O modelo proposto pelo sistema baseia-se no princípio matemático da “trilateração” na determinação da distância entre um ponto, denominado receptor, e os pontos de referências, que são os satélites. Deste modo, conhecendo-se a distância entre o receptor e os três satélites, é possível determinar a posição relativa do receptor através da interseção de três circunferências, cujos raios correspondem às distâncias medidas entre o receptor e os satélites (GOMES, 2010, p. 7).

O sistema de posicionamento por satélites russo GLONASS tem se mostrado uma alternativa ao GPS e tem evoluído nos últimos anos, sendo capaz de oferecer algumas vantagens ao GPS convencional. Do mesmo modo que o GPS americano, foi concebido com finalidade bélica pela Rússia no final da década de 1970. Entretanto, com o fim da União Soviética, acabou por ser negligenciado, somente voltando a receber atenção do governo russo no início dos anos 2000, no governo de Vladimir Putin, e atualmente conta com cobertura global e precisão superior ao GPS, sendo o programa mais caro financiado pela Agência Espacial Federal da Rússia (BARBIAN, 2016).

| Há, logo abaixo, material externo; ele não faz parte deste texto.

-- ==== Sys2Proof/Machine/Halt.lean ====
section
/-! DEFINITION. The meaning of HALT (43_halt.md). -/

namespace Sys2Proof.Machine

/-- HALT (R94): transition to Halted; no parameter word is fetched and pc is not written. -/
def execHalt (_f : Fields) (s : State) : Host.Outcome State Fault Refusal := finish s (.ok s.halt)

end Sys2Proof.Machine
end

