-- ==== Sys2Proof/Machine/Dispatch.lean ====
section
/-! DEFINITION. The dispatch: one arm per row of the opcode table (R60, R67). -/

namespace Sys2Proof.Machine

def exec (i : Instr) (s : State) : Host.Outcome State Fault Refusal :=
  match i with
  | .add f => Sys2Proof.Machine.execAdd f s
  | .mult f => Sys2Proof.Machine.execMult f s
  | .input f => Sys2Proof.Machine.execInput f s
  | .output f => Sys2Proof.Machine.execOutput f s
  | .halt f => Sys2Proof.Machine.execHalt f s

end Sys2Proof.Machine
end

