-- ==== Sys2Proof/Laws/PerInstr.lean ====
section
/-! SUPPORT. Facts stated of every instruction as syntax, one lemma per constructor. -/

namespace Sys2Proof.Laws.OpcodeDigits

/-- The instruction word is not negative (R66) and its low two decimal digits are the opcode (R49). -/
def Statement (i : Instr) : Prop := 0 ≤ encode i ∧ trem (encode i) 100 = i.opcode

theorem of_word {i : Instr} (h : 0 ≤ i.opcode) (h' : i.opcode < 100) : Statement i := by
  have hd : ∀ m : Mode, 0 ≤ m.digit := fun m => by cases m <;> decide
  have h1 := hd i.fields.m1
  have h2 := hd i.fields.m2
  have h3 := hd i.fields.m3
  have hn : 0 ≤ encode i := by simp only [encode]; omega
  refine ⟨hn, ?_⟩
  rw [trem_of_nonneg hn]
  simp only [encode]; omega

theorem add (f : Fields) : Statement (.add f) := of_word (by simp [Instr.opcode]) (by simp [Instr.opcode])
theorem mult (f : Fields) : Statement (.mult f) := of_word (by simp [Instr.opcode]) (by simp [Instr.opcode])
theorem input (f : Fields) : Statement (.input f) := of_word (by simp [Instr.opcode]) (by simp [Instr.opcode])
theorem output (f : Fields) : Statement (.output f) := of_word (by simp [Instr.opcode]) (by simp [Instr.opcode])
theorem halt (f : Fields) : Statement (.halt f) := of_word (by simp [Instr.opcode]) (by simp [Instr.opcode])

end Sys2Proof.Laws.OpcodeDigits
end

Do mesmo modo que o GPS, o GLONASS inicialmente iniciou seu funcionamento com 24 satélites, responsáveis pelo fornecimento dos dados de posicionamento, os quais são distribuídos entre três camadas com 8 satélites em cada, utilizando do já referido processo de “trilateração” para aferição do posicionamento individual. Em dezembro de 2007 foram lançados 14 novos satélites de nova geração para composição do sistema global (BARBIAN, 2016).

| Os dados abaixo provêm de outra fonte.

/-- R62: decode and encode are inverses of each other, under both priorities. -/
theorem decode_eq_ok_iff_encode {p : DecodePriority} {w : Int} {i : Instr} : decode p w = .ok i ↔ encode i = w := by
  rw [decode_eq_ok_iff_splitWord, encode_eq_digitsValue]
  constructor
  · intro h
    rw [← h, digitsValue_splitWord]
  · rintro rfl
    exact splitWord_digitsValue (digitsInRange_digitsOf i)

@[simp] theorem decode_encode (p : DecodePriority) (i : Instr) : decode p (encode i) = .ok i :=
  decode_eq_ok_iff_encode.mpr rfl

/-- Settles O1: the fields of an instruction's word are the instruction's; being well formed is stated of the same sum. -/
theorem encodedInstructionsDecodeBack : Obligations.EncodedInstructionsDecodeBack :=
  fun i => ⟨fun p => decode_encode p i, fun _ => Iff.rfl⟩

/-- Settles O2: splitting a word loses no digit of it. -/
theorem decodedWordsEncodeBack : Obligations.DecodedWordsEncodeBack :=
  fun _ _ _ h => decode_eq_ok_iff_encode.mp h

/-! ### Illegal words (R55 to R60) -/

theorem fieldsOf_splitWord_eq_none {w : Int} : fieldsOf (splitWord w) = none ↔ ¬ modesLegal w := by
  simp only [fieldsOf_eq_none, splitWord_eq_digits, modesLegal, not_and_or, not_or]

theorem opcodeLegal_splitWord_eq_false {w : Int} : opcodeLegal (splitWord w).opcode = false ↔ ¬ opcodeKnown w := by
  simp only [opcodeLegal, splitWord_eq_digits, opcodeKnown, decide_eq_false_iff_not]

/-- Which words are refused, and by which kind, in the terms of R55, R57 and R58. -/
theorem decode_eq_error_iff_illegal {p : DecodePriority} {w : Int} {k : FailKind} :
    decode p w = .error k ↔
      (¬ modesLegal w ∧ (p = .modeFirst ∨ opcodeKnown w) ∧ k = .invalidMode) ∨
      (¬ opcodeKnown w ∧ (p = .opcodeFirst ∨ modesLegal w) ∧ k = .invalidOpcode) := by
  rw [decode_eq_error, ← Bool.not_eq_false, opcodeLegal_splitWord_eq_false, ne_eq, fieldsOf_splitWord_eq_none, not_not,
    not_not]

/-- R60: a word selects an instruction exactly when nothing about it is illegal. -/
theorem exists_decode_eq_ok_iff_legal {p : DecodePriority} {w : Int} :
    (∃ i, decode p w = .ok i) ↔ modesLegal w ∧ opcodeKnown w := by
  cases hdec : decode p w with
  | ok i =>
    obtain ⟨hc, hf⟩ := decode_eq_ok.mp hdec
    have hmodes : modesLegal w := by
      by_contra h
      simp [fieldsOf_splitWord_eq_none.mpr h] at hf
    have hopcode : opcodeKnown w := by
      rw [splitWord_eq_digits] at hc
      cases i <;> simp_all [opcodeKnown, Instr.opcode]
    exact iff_of_true ⟨i, rfl⟩ ⟨hmodes, hopcode⟩
  | error k =>
    refine iff_of_false (by simp) fun ⟨hmodes, hopcode⟩ => ?_
    rcases decode_eq_error_iff_illegal.mp hdec with ⟨hm, -, -⟩ | ⟨ho, -, -⟩
    · exact hm hmodes
    · exact ho hopcode

/-- Settles O3: the words that are not refused; and the digit fields of one that decodes are its instruction's. -/
theorem wordsSelectInstructionsExactly : Obligations.WordsSelectInstructionsExactly := by
  refine fun p w => ⟨exists_decode_eq_ok_iff_legal, fun i hdec => ?_⟩
  have hdigits := decode_eq_ok_iff_splitWord.mp hdec
  rw [splitWord_eq_digits, digitsOf, Digits.mk.injEq] at hdigits
  obtain ⟨hc, h1, h2, h3, hq⟩ := hdigits
  exact ⟨hc.symm, h1.symm, h2.symm, h3.symm, hq.symm⟩

/-- Settles O4: each clause is a case of the two refusals; the priority decides when both checks fail. -/
theorem illegalWordsReportTheirKind : Obligations.IllegalWordsReportTheirKind := by
  refine fun w => ⟨fun hm ho p => ?_, fun hm ho p => ?_, fun hm ho => ⟨?_, ?_⟩⟩ <;> rw [decode_eq_error_iff_illegal]
  · exact .inr ⟨ho, .inr hm, rfl⟩
  · exact .inl ⟨hm, .inr ho, rfl⟩
  · exact .inl ⟨hm, .inl rfl, rfl⟩
  · exact .inr ⟨ho, .inl rfl, rfl⟩

theorem not_opcodeKnown_of_neg {w : Int} (h : w < 0) : ¬ opcodeKnown w := by
  have := trem_of_nonpos h.le 100
  simp only [opcodeKnown]
  omega

theorem digit_nonpos_of_nonpos {w : Int} (h : w ≤ 0) (k : Nat) : digit k w ≤ 0 := by
  have hdiv : tdiv w (10 ^ k) ≤ 0 := by
    rw [tdiv_of_nonpos h]
    exact neg_nonpos.mpr (Int.ediv_nonneg (by omega) (by positivity))
  rw [digit, trem_of_nonpos hdiv]
  omega

/-- R59: the digits of a negative word are 0 or negative, so 0 is the only legal one. -/
theorem modesLegal_iff_of_neg {w : Int} (h : w < 0) :
    modesLegal w ↔ digit 2 w = 0 ∧ digit 3 w = 0 ∧ digit 4 w = 0 := by
  have hd := digit_nonpos_of_nonpos h.le
  have h2 := hd 2
  have h3 := hd 3
  have h4 := hd 4
  simp only [modesLegal]
  omega

/-- Settles O5: the opcode of a negative word is never legal, so the modes alone decide the kind under ModeFirst. -/
theorem negativeWordsNeverDecode : Obligations.NegativeWordsNeverDecode := by
  intro w hw
  have ho := not_opcodeKnown_of_neg hw
  rw [← modesLegal_iff_of_neg hw]
  refine ⟨?_, fun hm => ?_, fun hm => ?_⟩ <;> rw [decode_eq_error_iff_illegal]
  · exact .inr ⟨ho, .inl rfl, rfl⟩
  · exact .inr ⟨ho, .inr hm, rfl⟩
  · exact .inl ⟨hm, .inl rfl, rfl⟩

/-! ### What is checked and ignored, and what is ignored unchecked (R51, R55, R56) -/

/-- The instruction with n more in its ignored quotient. -/
def addHigh (n : Nat) : Instr → Instr
  | .add f => .add { f with high := f.high + n }
  | .mult f => .mult { f with high := f.high + n }
  | .input f => .input { f with high := f.high + n }
  | .output f => .output { f with high := f.high + n }
  | .halt f => .halt { f with high := f.high + n }

@[simp] theorem addHigh_opcode (n : Nat) (i : Instr) : (addHigh n i).opcode = i.opcode := by cases i <;> rfl

@[simp] theorem addHigh_fields (n : Nat) (i : Instr) :
    (addHigh n i).fields = { i.fields with high := i.fields.high + n } := by cases i <;> rfl

theorem exec_addHigh (n : Nat) (i : Instr) (s : State) : exec (addHigh n i) s = exec i s := by cases i <;> rfl

theorem encode_addHigh (n : Nat) (i : Instr) : encode (addHigh n i) = encode i + 100000 * n := by
  simp only [encode, addHigh_opcode, addHigh_fields]
  omega

/-- Settles O6: the added digits reach the quotient alone, which neither the refusals nor any meaning read. -/
theorem highDigitsAreIgnored : Obligations.HighDigitsAreIgnored := by
  refine fun p w h hw hh => ⟨fun k hk => ?_, fun i hi => ?_⟩
  · simpa only [decode_eq_error, ne_eq, fieldsOf_eq_none, splitWord_add_high hw hh] using hk
  · obtain ⟨n, rfl⟩ := Int.eq_ofNat_of_zero_le hh
    obtain rfl := decode_eq_ok_iff_encode.mp hi
    refine ⟨addHigh n i, ?_, by simp, by simp, by simp, by simp, exec_addHigh n i⟩
    rw [← encode_addHigh, decode_encode]

/-- A word with a legal opcode and an illegal mode digit fails by that digit under both priorities (R55). -/
theorem decode_eq_invalidMode_of_digits {c a b d : Int} (hc : opcodeLegal c = true) (ha : 0 ≤ a ∧ a < 10)
    (hb : 0 ≤ b ∧ b < 10) (hd : 0 ≤ d ∧ d < 10) (hm : 2 ≤ a ∨ 2 ≤ b ∨ 2 ≤ d) (p : DecodePriority) :
    decode p (c + 100 * a + 1000 * b + 10000 * d) = .error .invalidMode := by
  have hrange : DigitsInRange ⟨c, a, b, d, 0⟩ := by
    simp only [opcodeLegal, decide_eq_true_eq] at hc
    simp only [DigitsInRange]
    omega
  have hsplit : splitWord (c + 100 * a + 1000 * b + 10000 * d) = ⟨c, a, b, d, 0⟩ := by
    simpa [digitsValue] using splitWord_digitsValue hrange
  have hmode : fieldsOf ⟨c, a, b, d, 0⟩ = none := fieldsOf_eq_none.mpr (by simp only; omega)
  rw [decode_eq_error, hsplit]
  exact .inl ⟨hmode, .inr hc, rfl⟩

/-- Settles O7: no body reads the mode of its destination; a digit 2 to 9 there is an illegal field of the word. -/
theorem destinationDigitsAreCheckedAndIgnored : Obligations.DestinationDigitsAreCheckedAndIgnored := by
  refine ⟨fun m1 m2 m3 m3' h s => ⟨rfl, rfl, rfl⟩, fun p m m' k hk hk' => ?_⟩
  have hdigit : ∀ m : Mode, 0 ≤ m.digit ∧ m.digit < 10 := fun m => by have := digit_range m; omega
  have hkdigit : 0 ≤ k ∧ k < 10 := by omega
  exact ⟨decode_eq_invalidMode_of_digits rfl (hdigit m) (hdigit m') hkdigit (.inr (.inr hk)) p,
    decode_eq_invalidMode_of_digits rfl (hdigit m) (hdigit m') hkdigit (.inr (.inr hk)) p,
    decode_eq_invalidMode_of_digits rfl hkdigit (hdigit m) (hdigit m') (.inl hk) p⟩

/-! ### The assembly table (R64) -/

/-- Items that hold numbers and no labels assemble to those numbers. -/
theorem assemble_eq_some_of_itemWords {program : List AsmLine} {image : List Int}
    (h : (program.map fun l => itemWords l.item).flatten = image.map .num) : assemble program = some image := by
  rw [assemble, h]
  generalize labelTable 0 program = table
  clear h
  induction image with
  | nil => rfl
  | cons w rest ih => simp [asmValue, ih]

@[simp] theorem sourceMode_asmSourceOf (m : Mode) (raw : Int) : sourceMode (asmSourceOf m raw) = m := by cases m <;> rfl

@[simp] theorem sourceNum_asmSourceOf (m : Mode) (raw : Int) : sourceNum (asmSourceOf m raw) = .num raw := by
  cases m <;> rfl

/-- The head item spells the words it takes: one, and its parameter words. -/
theorem itemWords_disassembleHead (w : Int) (rest : List Int) :
    itemWords (disassembleHead w rest).1 = ((w :: rest).take ((disassembleHead w rest).2 + 1)).map .num := by
  simp only [disassembleHead]
  split
  case h_6 => rfl
  all_goals
    rename_i hdec
    have hw := decode_eq_ok_iff_encode.mp hdec
    split
    · next hf => simp [itemWords, ← hf, hw]
    · rfl

/-- The items of an image spell its words, in order. -/
theorem flatten_itemWords_disassemble (image : List Int) :
    ((disassemble image).map itemWords).flatten = image.map .num := by
  induction hn : image.length using Nat.strong_induction_on generalizing image with
  | _ n ih =>
    cases image with
    | nil => rfl
    | cons w rest =>
      have hrest := ih _ (by subst hn; simp) (rest.drop (disassembleHead w rest).2) rfl
      rw [disassemble_cons, List.map_cons, List.flatten_cons, hrest, itemWords_disassembleHead, ← List.map_append,
        List.take_succ_cons, List.cons_append, List.take_append_drop]

/-- Settles O9: the items' words are the image's, and no item holds a label. -/
theorem disassemblyReassembles : Obligations.DisassemblyReassembles := by
  refine fun image => assemble_eq_some_of_itemWords ?_
  rw [List.map_map]
  exact flatten_itemWords_disassemble image

/-- R64: the word of a form, its named sources' modes its only digits above the opcode. -/
theorem encode_of_asmFields {i : Instr} {m1 m2 : Mode} (h : i.fields = asmFields m1 m2) :
    encode i = i.opcode + 100 * m1.digit + 1000 * m2.digit := by
  simp [encode, h, asmFields, Mode.digit]

theorem assemble_singleton {item : AsmItem} {words : List Int} (h : itemWords item = words.map .num) :
    assemble [⟨[], item⟩] = some words :=
  assemble_eq_some_of_itemWords (by simp [h])

/-- Settles O51: a form's word is the encoding of its instruction, which decodes back; every digit of it is spelled. -/
theorem spellableWordsDisassembleToTheirItems : Obligations.SpellableWordsDisassembleToTheirItems := by
  have hadd : ∀ m1 m2 : Mode, encode (.add (asmFields m1 m2)) = 1 + 100 * m1.digit + 1000 * m2.digit :=
    fun _ _ => encode_of_asmFields rfl
  have hmult : ∀ m1 m2 : Mode, encode (.mult (asmFields m1 m2)) = 2 + 100 * m1.digit + 1000 * m2.digit :=
    fun _ _ => encode_of_asmFields rfl
  have hinput : encode (.input (asmFields .position .position)) = 3 := rfl
  have houtput : ∀ m1 : Mode, encode (.output (asmFields m1 .position)) = 4 + 100 * m1.digit :=
    fun m1 => (encode_of_asmFields rfl).trans (add_zero _)
  have hhalt : encode (.halt (asmFields .position .position)) = 99 := rfl
  refine ⟨fun m1 m2 r1 r2 d => ⟨?_, ?_, ?_, ?_, ?_, ?_⟩, fun m1 m2 r1 r2 d rest => ⟨?_, ?_, ?_, ?_, ?_⟩,
    fun w k rest hk => ?_⟩
  · exact assemble_singleton (by simp [itemWords, hadd])
  · exact assemble_singleton (by simp [itemWords, hmult])
  · exact assemble_singleton (by simp [itemWords, hinput])
  · exact assemble_singleton (by simp [itemWords, houtput])
  · exact assemble_singleton (by simp [itemWords, hhalt])
  · exact assemble_singleton rfl
  · rw [← hadd, disassemble_cons]; simp [disassembleHead, asmFields]
  · rw [← hmult, disassemble_cons]; simp [disassembleHead, asmFields]
  · rw [← hinput, disassemble_cons]; simp [disassembleHead, asmFields]
  · rw [← houtput, disassemble_cons]; simp [disassembleHead, asmFields]
  · rw [← hhalt, disassemble_cons]; simp [disassembleHead, asmFields]
  · rw [disassemble_cons, disassembleHead_of_error hk, List.drop_zero]

end Sys2Proof.Machine
end

section
/-! SUPPORT. The step (40_cycle_and_operands.md): what a fetch that succeeds and one that fails make of the step (R67 to R69),
that a run ends and then stays (R79, R80), source operands (R72), and that a placed word is the next one decoded. -/

namespace Sys2Proof.Machine

/-! ### The fetch decides the step (R67, R68, R69) -/

theorem step_of_fetchInstr_eq_ok {s : State} {i : Instr} (hrun : s.runState = .running) (hfetch : fetchInstr s = .ok i) :
    step s = exec i s := by
  rw [step_of_running hrun, hfetch]

theorem step_of_fetchInstr_eq_error {s : State} {k : FailKind} (hrun : s.runState = .running)
    (hfetch : fetchInstr s = .error k) : step s = .next (s.raise k) := by
  rw [step_of_running hrun, hfetch]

Entre as vantagens do uso do GLONASS em detrimento do GPS está a maior precisão de posicionamento do mecanismo russo, pois após as melhorias do sistema, ele é capaz do fornecimento de sua resolução máxima ao uso civil, o que não ocorre com o GPS americano, que limita a capacidade de precisão do sistema, criando duas sessões, a “Precise Positioning Service” e a “Standard Positioning Service”.

Em toda comunidade científica internacional, vários estudos foram realizando comparando a precisão e qualidade de cobertura dos sistemas GPS e GLONASS, realizando proposta de integração dos sistemas para aumentar a cobertura e acurácia, obtendo diversas vantagens que os sistemas isoladamente não conseguem obter. De acordo com Urlichich (apud VAZ; PISSARDINI; FONSECA JÚNIOR, 2013 p. 534/535), a integração destes sistemas oferecem as seguintes vantagens:

  1. Maior probabilidade de receber sinais com melhor geometria (PDOP) devido a um maior número de satélites disponíveis para observação;
  2. Obtenção de um maior número de sinais na maior parte dos cenários;
  3. Minimização do bloqueio de sinais devido a obstáculos diversos.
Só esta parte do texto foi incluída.